(Records from a data source)
—————

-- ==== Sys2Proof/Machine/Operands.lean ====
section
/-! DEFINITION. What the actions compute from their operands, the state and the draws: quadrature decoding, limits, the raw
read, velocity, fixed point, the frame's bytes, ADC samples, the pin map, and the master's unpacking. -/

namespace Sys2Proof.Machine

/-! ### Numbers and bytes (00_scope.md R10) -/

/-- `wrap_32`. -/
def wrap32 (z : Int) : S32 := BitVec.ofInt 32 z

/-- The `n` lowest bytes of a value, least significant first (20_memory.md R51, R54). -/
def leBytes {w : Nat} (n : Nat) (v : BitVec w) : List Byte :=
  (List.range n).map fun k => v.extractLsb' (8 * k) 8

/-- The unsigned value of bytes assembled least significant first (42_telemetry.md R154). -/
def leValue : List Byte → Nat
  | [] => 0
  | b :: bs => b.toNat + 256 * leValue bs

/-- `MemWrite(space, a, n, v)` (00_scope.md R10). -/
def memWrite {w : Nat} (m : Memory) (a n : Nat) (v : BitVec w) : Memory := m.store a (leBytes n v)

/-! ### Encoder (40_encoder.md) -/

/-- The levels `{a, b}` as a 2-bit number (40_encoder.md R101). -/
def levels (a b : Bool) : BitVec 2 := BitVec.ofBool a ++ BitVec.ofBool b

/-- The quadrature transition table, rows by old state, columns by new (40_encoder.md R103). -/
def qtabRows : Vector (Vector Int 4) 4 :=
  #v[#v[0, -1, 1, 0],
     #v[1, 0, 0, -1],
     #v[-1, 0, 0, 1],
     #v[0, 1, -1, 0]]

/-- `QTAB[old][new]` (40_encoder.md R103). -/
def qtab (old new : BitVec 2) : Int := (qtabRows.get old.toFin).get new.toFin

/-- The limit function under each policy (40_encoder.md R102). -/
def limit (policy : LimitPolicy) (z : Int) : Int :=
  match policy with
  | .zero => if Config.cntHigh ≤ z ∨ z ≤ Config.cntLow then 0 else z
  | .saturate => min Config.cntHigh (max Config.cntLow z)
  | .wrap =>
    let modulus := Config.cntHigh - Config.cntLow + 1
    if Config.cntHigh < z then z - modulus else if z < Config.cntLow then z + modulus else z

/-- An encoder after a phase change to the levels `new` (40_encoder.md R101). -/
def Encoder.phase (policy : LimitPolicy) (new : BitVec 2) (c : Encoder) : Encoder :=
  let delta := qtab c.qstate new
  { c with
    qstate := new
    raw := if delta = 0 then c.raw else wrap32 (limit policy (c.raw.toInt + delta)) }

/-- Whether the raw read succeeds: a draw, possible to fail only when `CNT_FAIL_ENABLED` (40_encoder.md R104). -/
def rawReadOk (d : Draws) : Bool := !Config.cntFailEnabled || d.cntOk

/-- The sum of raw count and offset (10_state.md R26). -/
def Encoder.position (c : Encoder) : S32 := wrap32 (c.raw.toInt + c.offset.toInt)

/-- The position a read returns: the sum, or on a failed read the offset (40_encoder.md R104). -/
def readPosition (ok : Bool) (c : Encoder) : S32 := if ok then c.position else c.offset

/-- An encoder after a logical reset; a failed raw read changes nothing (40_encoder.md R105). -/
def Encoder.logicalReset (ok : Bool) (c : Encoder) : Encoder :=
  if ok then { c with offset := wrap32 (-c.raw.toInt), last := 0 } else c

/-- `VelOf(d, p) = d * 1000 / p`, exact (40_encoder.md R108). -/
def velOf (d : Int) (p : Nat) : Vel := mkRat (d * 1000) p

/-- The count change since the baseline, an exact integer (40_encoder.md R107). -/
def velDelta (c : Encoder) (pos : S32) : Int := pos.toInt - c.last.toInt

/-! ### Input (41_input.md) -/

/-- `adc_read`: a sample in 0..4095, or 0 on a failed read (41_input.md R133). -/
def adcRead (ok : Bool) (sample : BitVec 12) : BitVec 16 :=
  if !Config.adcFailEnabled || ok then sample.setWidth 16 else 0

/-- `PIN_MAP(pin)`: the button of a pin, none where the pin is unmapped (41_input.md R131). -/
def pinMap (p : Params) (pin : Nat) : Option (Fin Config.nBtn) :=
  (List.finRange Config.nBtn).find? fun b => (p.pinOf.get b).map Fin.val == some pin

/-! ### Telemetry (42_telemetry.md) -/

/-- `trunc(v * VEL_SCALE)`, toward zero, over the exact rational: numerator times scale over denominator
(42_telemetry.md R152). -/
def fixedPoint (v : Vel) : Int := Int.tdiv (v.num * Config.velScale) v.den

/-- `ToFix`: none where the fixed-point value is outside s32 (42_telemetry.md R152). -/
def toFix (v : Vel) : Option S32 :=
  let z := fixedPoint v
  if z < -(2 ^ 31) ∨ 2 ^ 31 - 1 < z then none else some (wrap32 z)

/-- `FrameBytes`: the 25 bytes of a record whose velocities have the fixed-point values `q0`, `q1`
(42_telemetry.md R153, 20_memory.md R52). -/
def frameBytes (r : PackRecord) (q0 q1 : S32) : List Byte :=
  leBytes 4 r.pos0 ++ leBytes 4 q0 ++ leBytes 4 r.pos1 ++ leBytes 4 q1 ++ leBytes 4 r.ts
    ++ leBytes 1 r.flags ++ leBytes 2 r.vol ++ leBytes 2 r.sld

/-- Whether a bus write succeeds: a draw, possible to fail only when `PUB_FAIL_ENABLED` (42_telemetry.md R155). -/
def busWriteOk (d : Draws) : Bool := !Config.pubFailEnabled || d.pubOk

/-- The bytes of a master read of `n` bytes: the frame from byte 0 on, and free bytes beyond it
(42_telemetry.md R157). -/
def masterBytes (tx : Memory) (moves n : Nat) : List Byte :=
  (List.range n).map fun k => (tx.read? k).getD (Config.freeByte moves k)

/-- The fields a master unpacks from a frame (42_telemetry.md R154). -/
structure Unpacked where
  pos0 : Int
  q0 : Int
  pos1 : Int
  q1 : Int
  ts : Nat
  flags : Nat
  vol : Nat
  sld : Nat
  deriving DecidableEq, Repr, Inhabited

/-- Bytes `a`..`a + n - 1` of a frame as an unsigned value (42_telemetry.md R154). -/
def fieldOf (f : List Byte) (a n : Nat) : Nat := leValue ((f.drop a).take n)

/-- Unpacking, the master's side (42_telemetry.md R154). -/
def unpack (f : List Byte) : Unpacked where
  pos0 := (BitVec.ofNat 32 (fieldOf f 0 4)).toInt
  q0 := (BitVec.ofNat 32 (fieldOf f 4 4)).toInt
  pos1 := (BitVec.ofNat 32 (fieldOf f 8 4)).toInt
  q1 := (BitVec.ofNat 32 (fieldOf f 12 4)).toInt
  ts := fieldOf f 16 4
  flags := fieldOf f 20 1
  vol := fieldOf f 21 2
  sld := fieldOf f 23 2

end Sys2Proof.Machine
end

—————

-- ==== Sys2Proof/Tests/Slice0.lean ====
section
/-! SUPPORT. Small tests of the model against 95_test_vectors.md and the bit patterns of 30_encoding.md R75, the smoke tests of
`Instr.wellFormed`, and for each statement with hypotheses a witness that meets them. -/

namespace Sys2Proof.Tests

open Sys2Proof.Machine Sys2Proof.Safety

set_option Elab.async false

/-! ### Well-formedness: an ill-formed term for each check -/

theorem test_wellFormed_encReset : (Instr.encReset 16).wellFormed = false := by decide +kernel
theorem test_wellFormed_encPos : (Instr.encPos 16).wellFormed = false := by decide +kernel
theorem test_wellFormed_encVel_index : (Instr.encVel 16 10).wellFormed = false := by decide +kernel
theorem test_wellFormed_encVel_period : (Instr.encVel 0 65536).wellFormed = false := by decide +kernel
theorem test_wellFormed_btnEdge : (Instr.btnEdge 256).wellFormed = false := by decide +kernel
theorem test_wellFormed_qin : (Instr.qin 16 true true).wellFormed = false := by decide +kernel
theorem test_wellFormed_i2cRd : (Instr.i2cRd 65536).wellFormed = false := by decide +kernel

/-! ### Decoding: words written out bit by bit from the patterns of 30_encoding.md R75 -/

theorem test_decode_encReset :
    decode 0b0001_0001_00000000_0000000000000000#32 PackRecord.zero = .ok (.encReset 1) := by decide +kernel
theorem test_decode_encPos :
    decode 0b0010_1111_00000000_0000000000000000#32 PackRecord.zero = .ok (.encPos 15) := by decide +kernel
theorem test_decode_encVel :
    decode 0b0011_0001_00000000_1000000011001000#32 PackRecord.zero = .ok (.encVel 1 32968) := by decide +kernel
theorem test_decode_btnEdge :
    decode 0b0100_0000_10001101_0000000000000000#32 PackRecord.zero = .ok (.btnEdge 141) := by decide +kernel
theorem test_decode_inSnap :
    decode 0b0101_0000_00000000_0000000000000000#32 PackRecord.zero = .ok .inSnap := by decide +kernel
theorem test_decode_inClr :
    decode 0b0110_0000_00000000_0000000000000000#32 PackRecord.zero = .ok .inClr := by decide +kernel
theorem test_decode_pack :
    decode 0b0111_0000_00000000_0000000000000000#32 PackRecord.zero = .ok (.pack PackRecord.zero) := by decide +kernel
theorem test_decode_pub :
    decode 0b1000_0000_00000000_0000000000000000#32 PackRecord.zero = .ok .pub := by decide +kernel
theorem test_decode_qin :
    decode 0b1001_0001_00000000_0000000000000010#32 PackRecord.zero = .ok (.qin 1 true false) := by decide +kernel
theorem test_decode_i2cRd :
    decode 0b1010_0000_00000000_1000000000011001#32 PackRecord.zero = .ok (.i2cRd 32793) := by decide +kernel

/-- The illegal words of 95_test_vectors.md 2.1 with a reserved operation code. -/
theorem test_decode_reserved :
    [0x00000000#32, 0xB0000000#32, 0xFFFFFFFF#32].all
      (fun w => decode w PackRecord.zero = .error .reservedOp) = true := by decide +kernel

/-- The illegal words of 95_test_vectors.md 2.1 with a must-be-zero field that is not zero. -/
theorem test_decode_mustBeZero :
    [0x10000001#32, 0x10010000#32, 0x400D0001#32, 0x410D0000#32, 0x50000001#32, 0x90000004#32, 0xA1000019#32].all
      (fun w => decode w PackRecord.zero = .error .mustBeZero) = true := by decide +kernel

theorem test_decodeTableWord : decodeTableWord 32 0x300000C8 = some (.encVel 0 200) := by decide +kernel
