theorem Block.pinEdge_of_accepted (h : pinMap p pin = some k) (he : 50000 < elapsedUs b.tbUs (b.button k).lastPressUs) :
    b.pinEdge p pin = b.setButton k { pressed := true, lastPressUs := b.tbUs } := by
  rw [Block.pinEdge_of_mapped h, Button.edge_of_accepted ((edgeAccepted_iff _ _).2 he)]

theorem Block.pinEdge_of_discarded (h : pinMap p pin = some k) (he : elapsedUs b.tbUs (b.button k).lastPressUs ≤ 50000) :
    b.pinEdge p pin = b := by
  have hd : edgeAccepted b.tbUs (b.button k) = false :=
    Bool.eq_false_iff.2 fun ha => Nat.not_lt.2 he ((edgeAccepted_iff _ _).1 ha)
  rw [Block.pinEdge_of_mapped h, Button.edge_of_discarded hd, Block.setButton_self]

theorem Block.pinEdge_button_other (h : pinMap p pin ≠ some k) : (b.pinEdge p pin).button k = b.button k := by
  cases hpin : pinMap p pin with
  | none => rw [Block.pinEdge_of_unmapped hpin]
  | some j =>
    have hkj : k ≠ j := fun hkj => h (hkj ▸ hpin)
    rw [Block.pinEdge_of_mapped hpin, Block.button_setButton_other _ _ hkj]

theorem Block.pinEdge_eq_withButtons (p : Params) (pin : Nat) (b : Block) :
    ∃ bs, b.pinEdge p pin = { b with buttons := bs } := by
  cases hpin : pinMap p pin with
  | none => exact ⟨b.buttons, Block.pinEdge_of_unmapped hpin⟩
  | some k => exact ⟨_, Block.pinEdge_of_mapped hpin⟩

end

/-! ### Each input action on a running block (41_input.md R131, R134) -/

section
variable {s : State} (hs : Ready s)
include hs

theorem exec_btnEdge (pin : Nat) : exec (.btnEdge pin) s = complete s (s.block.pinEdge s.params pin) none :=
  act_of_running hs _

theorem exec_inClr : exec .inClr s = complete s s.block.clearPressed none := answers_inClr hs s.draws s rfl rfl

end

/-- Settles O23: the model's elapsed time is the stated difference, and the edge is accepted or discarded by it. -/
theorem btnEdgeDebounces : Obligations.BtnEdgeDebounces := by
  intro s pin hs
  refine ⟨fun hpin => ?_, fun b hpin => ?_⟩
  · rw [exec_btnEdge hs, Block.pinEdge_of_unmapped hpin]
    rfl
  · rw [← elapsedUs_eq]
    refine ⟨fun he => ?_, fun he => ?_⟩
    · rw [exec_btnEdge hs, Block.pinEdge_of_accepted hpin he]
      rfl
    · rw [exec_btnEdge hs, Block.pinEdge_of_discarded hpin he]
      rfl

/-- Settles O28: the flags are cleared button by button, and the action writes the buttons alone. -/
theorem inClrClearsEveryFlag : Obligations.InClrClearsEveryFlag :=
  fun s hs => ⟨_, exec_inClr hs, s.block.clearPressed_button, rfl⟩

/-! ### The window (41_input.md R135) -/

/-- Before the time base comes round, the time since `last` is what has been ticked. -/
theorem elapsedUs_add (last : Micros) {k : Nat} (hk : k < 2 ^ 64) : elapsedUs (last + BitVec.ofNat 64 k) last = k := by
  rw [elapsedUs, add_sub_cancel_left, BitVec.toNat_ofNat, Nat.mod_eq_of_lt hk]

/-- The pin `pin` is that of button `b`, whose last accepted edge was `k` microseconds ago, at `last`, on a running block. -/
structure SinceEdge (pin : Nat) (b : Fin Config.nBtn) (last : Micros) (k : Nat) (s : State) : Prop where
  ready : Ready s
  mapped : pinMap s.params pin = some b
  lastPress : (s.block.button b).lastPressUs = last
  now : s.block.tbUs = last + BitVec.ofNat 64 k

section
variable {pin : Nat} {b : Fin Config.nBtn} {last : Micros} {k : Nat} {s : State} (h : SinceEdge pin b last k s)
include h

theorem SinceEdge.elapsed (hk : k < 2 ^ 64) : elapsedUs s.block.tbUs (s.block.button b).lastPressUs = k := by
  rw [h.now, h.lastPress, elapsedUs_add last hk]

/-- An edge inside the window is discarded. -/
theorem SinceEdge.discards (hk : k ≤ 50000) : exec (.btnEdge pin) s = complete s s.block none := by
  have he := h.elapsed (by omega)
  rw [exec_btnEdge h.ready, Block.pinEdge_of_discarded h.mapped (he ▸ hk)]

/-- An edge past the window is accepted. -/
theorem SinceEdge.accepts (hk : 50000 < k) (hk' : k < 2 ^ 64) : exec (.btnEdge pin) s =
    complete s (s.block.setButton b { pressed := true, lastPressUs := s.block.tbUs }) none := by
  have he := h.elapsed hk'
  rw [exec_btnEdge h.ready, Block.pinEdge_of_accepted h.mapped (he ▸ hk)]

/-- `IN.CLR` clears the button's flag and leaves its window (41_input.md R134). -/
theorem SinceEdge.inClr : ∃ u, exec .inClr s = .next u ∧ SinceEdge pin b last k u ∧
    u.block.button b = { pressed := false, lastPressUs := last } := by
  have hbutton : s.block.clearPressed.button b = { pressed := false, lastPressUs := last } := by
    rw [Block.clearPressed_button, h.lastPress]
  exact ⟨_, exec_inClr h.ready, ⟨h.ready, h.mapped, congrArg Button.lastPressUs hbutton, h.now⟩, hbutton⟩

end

—————

Problem to work on: Please copy the lines above from the line with "Block.pinEdge_of_accepted hpin he]" up to and including the line with "(41_input.md R135) -/", exactly as written and with nothing else.

Solution to this exercise:
    · rw [exec_btnEdge hs, Block.pinEdge_of_accepted hpin he]
      rfl
    · rw [exec_btnEdge hs, Block.pinEdge_of_discarded hpin he]
      rfl

/-- Settles O28: the flags are cleared button by button, and the action writes the buttons alone. -/
theorem inClrClearsEveryFlag : Obligations.InClrClearsEveryFlag :=
  fun s hs => ⟨_, exec_inClr hs, s.block.clearPressed_button, rfl⟩

/-! ### The window (41_input.md R135) -/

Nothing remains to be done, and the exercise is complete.